Additionally, many of the references to conservative family values have either been dropped or mitigated in the new constitutional document. For example, Article 10 mentions that the cohesion and stability of the family is protected by the state only; the role of “society” in doing that has been taken out. Against the wishes of Islamists, the new document also states that anyone who has not reached the age of 18 is considered to be a child, setting a rule that may lead to prohibiting marriage under that age. In addition, Article 11 of the 2012 document, which placed the state as the guardian of ethics, morality and public order, has been deleted.

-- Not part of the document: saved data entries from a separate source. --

/-! ### The registers the host writes -/

/-- A CONTROL write (R175): RESET one discards the other two bits; otherwise IRQ_ENABLE takes its value, and ENABLE its value with the
effect the table gives for the device state; ENABLE as it was has no effect on the device state. -/
def Obligations.ControlWriteFollowsItsTable : Prop :=
  ∀ (s : State) (irq : Bool), s.hbi.resetting = none →
    (∀ a b a' b' : Bool, exec (.functionReset a b) s = exec (.functionReset a' b') s) ∧
    exec (.irqEnable irq) s = .next (s.modHbi fun h => { h with irqEnable := irq }) ∧
    (s.hbi.enable = true → exec (.enableSet irq) s = .next (s.modHbi fun h => { h with irqEnable := irq })) ∧
    (s.hbi.enable = false → exec (.enableClear irq) s = .next (s.modHbi fun h => { h with irqEnable := irq })) ∧
    (s.hbi.enable = false →
      let t := s.modHbi fun h => { h with irqEnable := irq, enable := true }
      (s.hbi.device = .unconfigured → s.hbi.contextAddress.toNat % 64 = 0 →
        exec (.enableSet irq) s = .next (t.modHbi fun h => { h with device := .loading })) ∧
      (s.hbi.device = .unconfigured → s.hbi.contextAddress.toNat % 64 ≠ 0 →
        exec (.enableSet irq) s = .next (t.enterFaulted .contextInvalid)) ∧
      (s.hbi.device = .halted → exec (.enableSet irq) s = .next t.returnToRunning) ∧
      (s.hbi.device = .loading ∨ s.hbi.device = .running ∨ s.hbi.device = .halting ∨ s.hbi.device = .faulted →
        exec (.enableSet irq) s = .next t)) ∧
    (s.hbi.enable = true →
      let t := s.modHbi fun h => { h with irqEnable := irq, enable := false }
      (s.hbi.device = .running → exec (.enableClear irq) s = .next t.enterHalting) ∧
      (s.hbi.device ≠ .running → exec (.enableClear irq) s = .next t))

/-- The interrupt output (R183): asserted while IRQ_ENABLE is set and a cause is both latched and set in the mask; a mask or IRQ_ENABLE
write changes just that; after a reset the output is released. -/
def Obligations.InterruptFollowsMaskAndEnable : Prop :=
  (∀ s : State, s.interrupt = true ↔
    s.hbi.irqEnable = true ∧ ∃ i : Fin 7, s.hbi.attention[i] = true ∧ s.hbi.mask[i] = true) ∧
  (∀ (s : State) (value : Word), s.hbi.resetting = none →
    ∃ t, exec (.attentionMask value) s = .next t ∧ (∀ i : Fin 7, t.hbi.mask[i] = value[i.val]) ∧
      t = s.modHbi fun h => { h with mask := t.hbi.mask }) ∧
  (∀ (s : State) (irq : Bool), s.hbi.resetting = none →
    exec (.irqEnable irq) s = .next (s.modHbi fun h => { h with irqEnable := irq })) ∧
  State.reset.interrupt = false ∧ ∀ (s : State) (cause : ResetCause), (s.takeReset cause).interrupt = false

/-- A write of ATTENTION clears each cause written as one and keeps the others (R182); COMPLETION written as one clears the moderation
count and stops the holdoff timer (R184), also when it was not latched (the model's choice, log entry 12). -/
def Obligations.AcknowledgeClearsWhatIsWritten : Prop :=
  ∀ (s : State) (value : Word), s.hbi.resetting = none →
    ∃ t, exec (.attentionAcknowledge value) s = .next t ∧
      (∀ i : Fin 7, t.hbi.attention[i] = (s.hbi.attention[i] && !value[i.val])) ∧
      (value[0] = false → t = s.modHbi fun h => { h with attention := t.hbi.attention }) ∧
      (value[0] = true →
        t = (s.modHbi fun h => { h with attention := t.hbi.attention }).modWriter fun w =>
          { w with moderationCount := 0, holdoffTimer := none })

/-- A register access acts at the word of the window that holds its offset (R174, R200): the eight writable registers as their own
commands, also a CONTROL write with RESET one during a reset, CONTEXT ADDRESS only in UNCONFIGURED, MODERATION by its two fields; every
other offset is ignored. A read returns what R174, R136 and R176 name, at the bits of R200: IDENT, ENABLE and IRQ_ENABLE, the items of
STATUS, the latched causes, the mask, CONTEXT ADDRESS, the released index, the release offset, CAPTURE POSITION, MODERATION, and 0
elsewhere; a disabled Capture Unit's mode reads 0 (the model's choice, log entry 34). A read that arrives in step 1 of a reset is served
after step 2, behind the writes held (R181; that it returns what the window then holds is the model's reading, log entry 11). -/
def Obligations.RegisterWriteActsAtItsOffset : Prop :=
  (∀ (s : State) (offset : BitVec 6) (value : Word), offset.toNat / 4 = 1 → value[1] = true →
    exec (.registerWrite offset value) s = exec (.functionReset value[0] value[2]) s) ∧
  (∀ (s : State) (offset : BitVec 6) (value : Word), s.hbi.resetting = none →
    (offset.toNat / 4 = 1 → value[1] = false →
      exec (.registerWrite offset value) s =
        exec (if value[0] then .enableSet value[2] else .enableClear value[2]) s) ∧
    (offset.toNat / 4 = 3 → exec (.registerWrite offset value) s = exec (.attentionAcknowledge value) s) ∧
    (offset.toNat / 4 = 4 → exec (.registerWrite offset value) s = exec (.attentionMask value) s) ∧
    (offset.toNat / 4 = 5 → s.hbi.device = .unconfigured →
      exec (.registerWrite offset value) s = .next (s.modHbi fun h => { h with contextAddress := value })) ∧
    (offset.toNat / 4 = 5 → s.hbi.device ≠ .unconfigured → exec (.registerWrite offset value) s = .next s) ∧
    (offset.toNat / 4 = 6 → exec (.registerWrite offset value) s = exec (.notify value) s) ∧
    (offset.toNat / 4 = 7 → exec (.registerWrite offset value) s = exec (.completionRelease value) s) ∧
    (offset.toNat / 4 = 8 → exec (.registerWrite offset value) s = exec (.captureRelease value) s) ∧
    (offset.toNat / 4 = 10 →
      exec (.registerWrite offset value) s = .next (s.modWriter fun w =>
        { w with threshold := BitVec.ofNat 8 value.toNat, holdoff := BitVec.ofNat 16 (value.toNat / 65536) })) ∧
    (offset.toNat / 4 ∈ [0, 2, 9, 11, 12, 13, 14, 15] → exec (.registerWrite offset value) s = .next s)) ∧
  (∀ (s : State) (offset : BitVec 6), s.hbi.resetting = none →
    let read := s.readRegister offset
    let one := fun b : Bool => if b then 1 else 0
    (offset.toNat / 4 = 0 → read = 0x00015034#32) ∧
    (offset.toNat / 4 = 1 → read.toNat = one s.hbi.enable + 4 * one s.hbi.irqEnable) ∧
    (offset.toNat / 4 = 2 →
      read.toNat % 16 = [DeviceState.unconfigured, .loading, .running, .halting, .halted, .faulted].idxOf s.hbi.device ∧
      read.toNat / 16 % 8 =
        [FaultCause.none, .contextInvalid, .contextBusError, .shadowBusError, .completionBusError].idxOf s.hbi.faultCause ∧
      read[7] = (s.hbi.lastReset == .function) ∧
      (∀ n : LineId, read.getLsbD (8 + n.val) = ((s.line n).eventJam || (s.line n).eventBreak || (s.line n).eventOverrun)) ∧
      read.toNat / 4096 % 16 = 0 ∧ read[16] = s.capture.config.isSome ∧
      (∀ g, s.capture.config = some g → read[17] = (g.mode == .loop)) ∧ (s.capture.config = none → read[17] = false) ∧
      read[18] = s.capture.paused ∧ read[19] = s.capture.fault ∧ read[20] = s.capture.badRelease ∧ read[21] = s.capture.reconfig ∧
      read.toNat < 4194304) ∧
    (offset.toNat / 4 = 3 → read.toNat = s.hbi.attention.toNat) ∧ (offset.toNat / 4 = 4 → read.toNat = s.hbi.mask.toNat) ∧
    (offset.toNat / 4 = 5 → read = s.hbi.contextAddress) ∧
    (offset.toNat / 4 = 7 → read.toNat = s.writer.released.toNat) ∧
    (offset.toNat / 4 = 8 → s.capture.releaseOffset < 1048576 → read.toNat = s.capture.releaseOffset) ∧
    (offset.toNat / 4 = 9 → s.capture.writeOffset < 1048576 →
      read.toNat = s.capture.writeOffset + 1048576 * (s.capture.lapCount.toNat % 4096)) ∧
    (offset.toNat / 4 = 10 → read.toNat = s.writer.threshold.toNat + 65536 * s.writer.holdoff.toNat) ∧
    (offset.toNat / 4 ∈ [6, 11, 12, 13, 14, 15] → read = 0#32)) ∧
  ∀ (s : State) (offset : BitVec 6) (cause : ResetCause), s.hbi.resetting = some cause →
    s.readRegister offset = (s.hbi.held.foldl State.serve (s.takeReset cause)).readRegister offset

Compared to the 2012 constitution, the draft charter gives more rights to Egypt’s Coptic minority. For example, it stipulates that Copts should be “appropriately” represented in local municipalities (Article 180), and forces the new parliament to write a new law on the building and restoration of churches that will “guarantee the freedom to practice religious rites” (Article 235). However, the denial of the rights of other religious minorities, such as Shias and Baha'is, persists. For instance, Article 64, which restricts freedom of worship to the followers of “heavenly religions,” and Article 3, which offers only Christians and Jews the right to follow their own personal status law, were both kept.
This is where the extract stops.